Under the trokosi system young girls are sent to shrines either to atone for sins committed by a relative or in payment of services rendered by the shrine. Such a service may be a request by barren women for children, or for help in finding a culprit in a particular crime.

Cromwell Awade is the Project Officer of International Needs Ghana. He said some of the girls serve in the shrines for life and are replaced by their families after their deaths. Others are allowed to go home after serving a number of years, although such people still hold links to the shrine and could be recalled at anytime.

He said the organization is working to secure the release of girls in confinement. It is also making an effort to ensure that trokosis outside the shrines have all links to the shrines cut off. He said they have been able to secure the release of 3500 trokosi girls.

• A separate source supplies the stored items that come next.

-- ==== Sys2Proof/Machine/State.lean ====
section
/-!
DEFINITION. The state of the Clesavo as plain data: its registers, its one memory, its tiles and arrays, its
partitions with their schedules, its request table, its KV page sets and prefix index, its links, service ports and
laser modules, its power, thermal, calibration and boot state, its host session, its fault logs, its outputs, and the
queue of commands that wait.
-/

namespace Sys2Proof.Machine

/-- A sparse table: what is not listed has the table's default value. -/
abbrev Tbl (κ α : Type) := List (κ × α)

/-! ## Registers and memory -/

/-- A register instance: the die, the region of a device address (R27 to R32), the register and its index n. -/
structure RegKey where
  die    : Nat
  region : Nat
  reg    : Reg
  idx    : Nat
  deriving DecidableEq, Repr

/-! ## Tiles and arrays -/

/-- The tag of a vector register (R191). -/
structure Tag where
  slot   : Nat
  pos    : Nat
  wgen   : Nat
  poison : Bool
  deriving DecidableEq, Repr

/-- A bank occupation by an engine access of the running step (R138, R140). -/
structure Access where
  cycle : Nat
  bank  : Nat
  row   : Nat
  write : Bool
  issue : Nat
  opidx : Nat
  deriving DecidableEq, Repr

/-- A transfer of a tile in flight (R151, R153). `landed` once its last byte is written; `linkXfer` is the number
of the link transfer it becomes when its destination is an out-window (R350). -/
structure Xfer where
  id     : Nat
  src    : DevAddr
  dst    : DevAddr
  len    : Nat
  land   : BitVec 16
  opidx  : Nat
  desc   : Nat
  ordered : Bool
  landed : Bool
  deriving DecidableEq, Repr

/-- A response of a Crown controller on its way to a tile (R273, R277): the device address read, the bytes, and whether
they are poisoned. -/
structure Resp where
  addr   : Nat
  bytes  : List Byte
  poison : Bool
  deriving DecidableEq, Repr

/-- A norm window (R75, R77): the layer it finishes, the mean in units of 1/256 of L, the sample count. -/
structure NormWindow where
  used  : Bool
  layer : Nat
  mu    : Int
  count : Nat
  deriving DecidableEq, Repr

/-- A norm sample staged in the running step (R80). -/
structure NormSample where
  window : Nat
  slot   : Nat
  opidx  : Nat
  level  : Int
  deriving DecidableEq, Repr

/-- An engine write that a read issued in its own cycle or earlier does not see (R138): the cycle it was issued in, the
device address, the bytes, and whether they are poisoned. -/
structure PendWrite where
  cycle  : Nat
  addr   : Nat
  bytes  : List Byte
  poison : Bool
  deriving DecidableEq, Repr

/-- Bytes that a row collision keeps from a transfer of the tile (R141): what the transfer reads at an address, or what stays there
after the transfer's write; with the words (address / 8) of them that are poisoned. -/
structure Shield where
  xfer  : Nat
  addr  : Nat
  bytes : List Byte
  bad   : List Nat
  deriving DecidableEq, Repr

/-- A result that a vector operation releases to its register at its contract cycle (R187, R193): the bytes, none from an operation
that sets the tag alone; the tag (R191), of which POISON alone is written where `keep`; whether the bytes derive from a saturated
pass output (R107); and their element format, if they are computed. -/
structure VRes where
  reg   : Nat
  ready : Nat
  bytes : Option (List Byte)
  tag   : Tag
  keep  : Bool
  sat   : Bool
  fmt   : Option VFmt
  deriving DecidableEq, Repr

/-- The output slice of a token that a window's samples cover in the running step (R75): the token, the operation that sampled its
last swatch, the sum of squares so far as a binary32 word, whether one of its swatches was poisoned (R79), and whether it is a gradient
tensor's (R82). -/
structure Slice where
  slot   : Nat
  pos    : Nat
  opidx  : Nat
  sum    : Nat
  poison : Bool
  grad   : Bool
  deriving DecidableEq, Repr

/-- A swatch that the tile quantised in the running step (R81). -/
structure Emitted where
  layer : Nat
  slot  : Nat
  addr  : Nat
  deriving DecidableEq, Repr

/-- A tile. Its scratchpad, its arrays' cells and its descriptor memory lie in the device memory and the register
file at their device addresses. -/
structure Tile where
  vr        : Tbl Nat (List Byte)
  tags      : Tbl Nat Tag
  satRegs   : List Nat
  vpend     : List VRes
  vfmt      : Tbl Nat VFmt
  grads     : Tbl Nat (VFmt × Tag)
  slices    : Tbl Nat Slice
  emits     : List Emitted
  nextOp    : Nat
  opTickets   : Nat
  opFrac      : Nat
  fullTickets : Nat
  fullFrac    : Nat
  meter     : Nat
  waitDraw  : Bool
  lastOut   : Tbl Nat (Option Nat)
  lastMain  : Tbl Nat Nat
  reports   : List Nat
  delta     : Nat
  slackUse  : Nat
  resUse    : Nat
  overSlack : Bool
  vecFree   : Nat
  dmaFree   : Nat
  access    : List Access
  waitq     : List Instr
  ended     : Bool
  ltile     : Option Nat
  windows   : List NormWindow
  samples   : List NormSample
  nwHits    : List (Nat × Nat)
  residues  : List Nat
  fenced    : Bool
  xfers     : List Xfer
  nextXfer  : Nat
  reported  : List Nat
  inbuf     : List Resp
  mapStage  : List (Bool × Nat × W32)
  bankStage : Option W32
  heldNotes : List Nat
  wpend     : List PendWrite
  shields   : List Shield
  eccPend   : List Nat
  deriving DecidableEq, Repr

/-- The states of R127. -/
inductive ArrState where
  | spare | fulling | staged | mapped | maint | fenced
  deriving DecidableEq, Repr

/-- A pass in an array between its launch and its output (R101). While a retry or the repeat waits inside it (R102): the draws already
made, and what the pass has met. -/
structure Pass where
  isNap   : Bool
  g32     : Bool
  ops     : PassOps
  opidx   : Nat
  segs    : Nat
  fires   : Bool
  tag     : Tag
  fmt     : Nat
  data    : List (List Byte)
  launch  : Nat
  ready   : Nat
  draw    : Nat
  paid    : Nat
  met     : Option PassEnv
  deriving DecidableEq, Repr

/-- A physical array beyond its cells: its state (R127), the pass in flight, the wide accumulators and residues that
run through a main pass and its nap pass (R112, R114, R421), the output register (R103), and the trims last accepted: offset and gain of
each column converter in its two modes, in steps of 0.25 LSB and of 1/800, and of each row's DAC levels in steps of 0.01 (R406). -/
structure Arr where
  st         : ArrState
  suspect    : Bool
  cause      : Byte
  busyUntil  : Nat
  passes     : List Pass
  extra      : Nat
  lastSwatch : List (List Byte)
  lastPoison : Bool
  acc        : List Int
  satCols    : List Nat
  accPoison  : Bool
  satFlag    : Bool
  out        : List (BitVec 16)
  outTag     : Tag
  outSat     : Bool
  outReady   : Nat
  transients : List Nat
  calTime    : Nat
  calTemp    : Int
  trim8      : List (Int × Int)
  trim6      : List (Int × Int)
  dacTrim    : List (List Int)
  remapOf    : Option Nat
  deriving DecidableEq, Repr

/-! ## Fulling controllers -/

/-- What a fulling serves: a job pushed through FUL_JOB_PUSH (R309), chunk `chunk` of a partition's bolt load (R308), the copy
of array `src` of a maintenance remap (R134), a refulling of an array in MAINT (R425), the replacement of array `old` in a
partition in repair hold (R436), the image of array `old` of tile region `from'` for a logical tile that moves (R439), or nothing any
more: a bolt load that has failed, so that the array is released once it is fulled (R302). -/
inductive FulWhy where
  | pushed
  | bolt (p chunk : Nat)
  | remap (src : Nat)
  | refull
  | repair (p old : Nat)
  | move (p : Nat) (from' : Fin 512) (old : Nat)
  | dropped
  deriving DecidableEq, Repr

/-- A queued or running fulling job (R309); `start` is when a running one began and `paid` how many of its ticket draws are made
(R126). -/
structure FulJob where
  tile   : Fin 512
  phys   : Fin 64
  fmt    : Nat
  src    : DevAddr
  tag    : BitVec 16
  why    : FulWhy
  start  : Nat
  paid   : Nat
  deriving DecidableEq, Repr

“We include those outside because of the factor of replacing them if they die. So as we work with the priests we want the priests to declare that these people are also free so this stigma will be off,” he said.

Awade said the negotiation, which takes the form of dialogue, began in 1991. Some shrines agreed, but others refused. A list of items were then agreed upon to facilitate the release of the girls.

“Initially we offered cattle to the shrine owners to try to modernize the system. (For example), instead of taking human beings to atone for the crimes, they take animals instead so that it forms an economic base for the shrine as well as taking the burden off the women and assuring them of their human rights. But in 1998 when the law was passed criminalizing this practice what we use is educating them on the law," he said.

Awade said counseling sessions are organized for newly released girls to help integrate them back into society. Some of the girls are offered vocational training in bread making, sewing, hair dressing and pomade making.

Priscilla Kaletsi is the counselor in charge of the International Vocational Training Centre at Adidome in the Volta region. The Centre offers free training to vulnerable girls in the community including liberated trokosis.

“When they come the first day, we talk to them. We say this is our home. We are all free, you are my sister you are my daughter. So after that those from the same area they don’t move together they mingle with the others. Then you see them chatting and sharing. On Saturdays which is our entertainment day, they mingle, they dance, they make merry," she said.

Priscilla said the girls are also taught about human rights issues, including violence against women and about reproductive health. They are also given literacy classes. She said sometimes it is not very easy to adapt to their new way of life and some of them carry the fear of the deity under which they served.

“They don’t have the idea to go to hospital freely so we counsel them in that area and pay for their medical check ups” When they finish the training there is a big celebration. There is a package for each department. They are given enough materials so that when they go home they can start working,” she said.

Priscilla said some liberated trokosi girls have set up their own businesses after graduating from the school. The graduates are also monitored when they go back to their homes.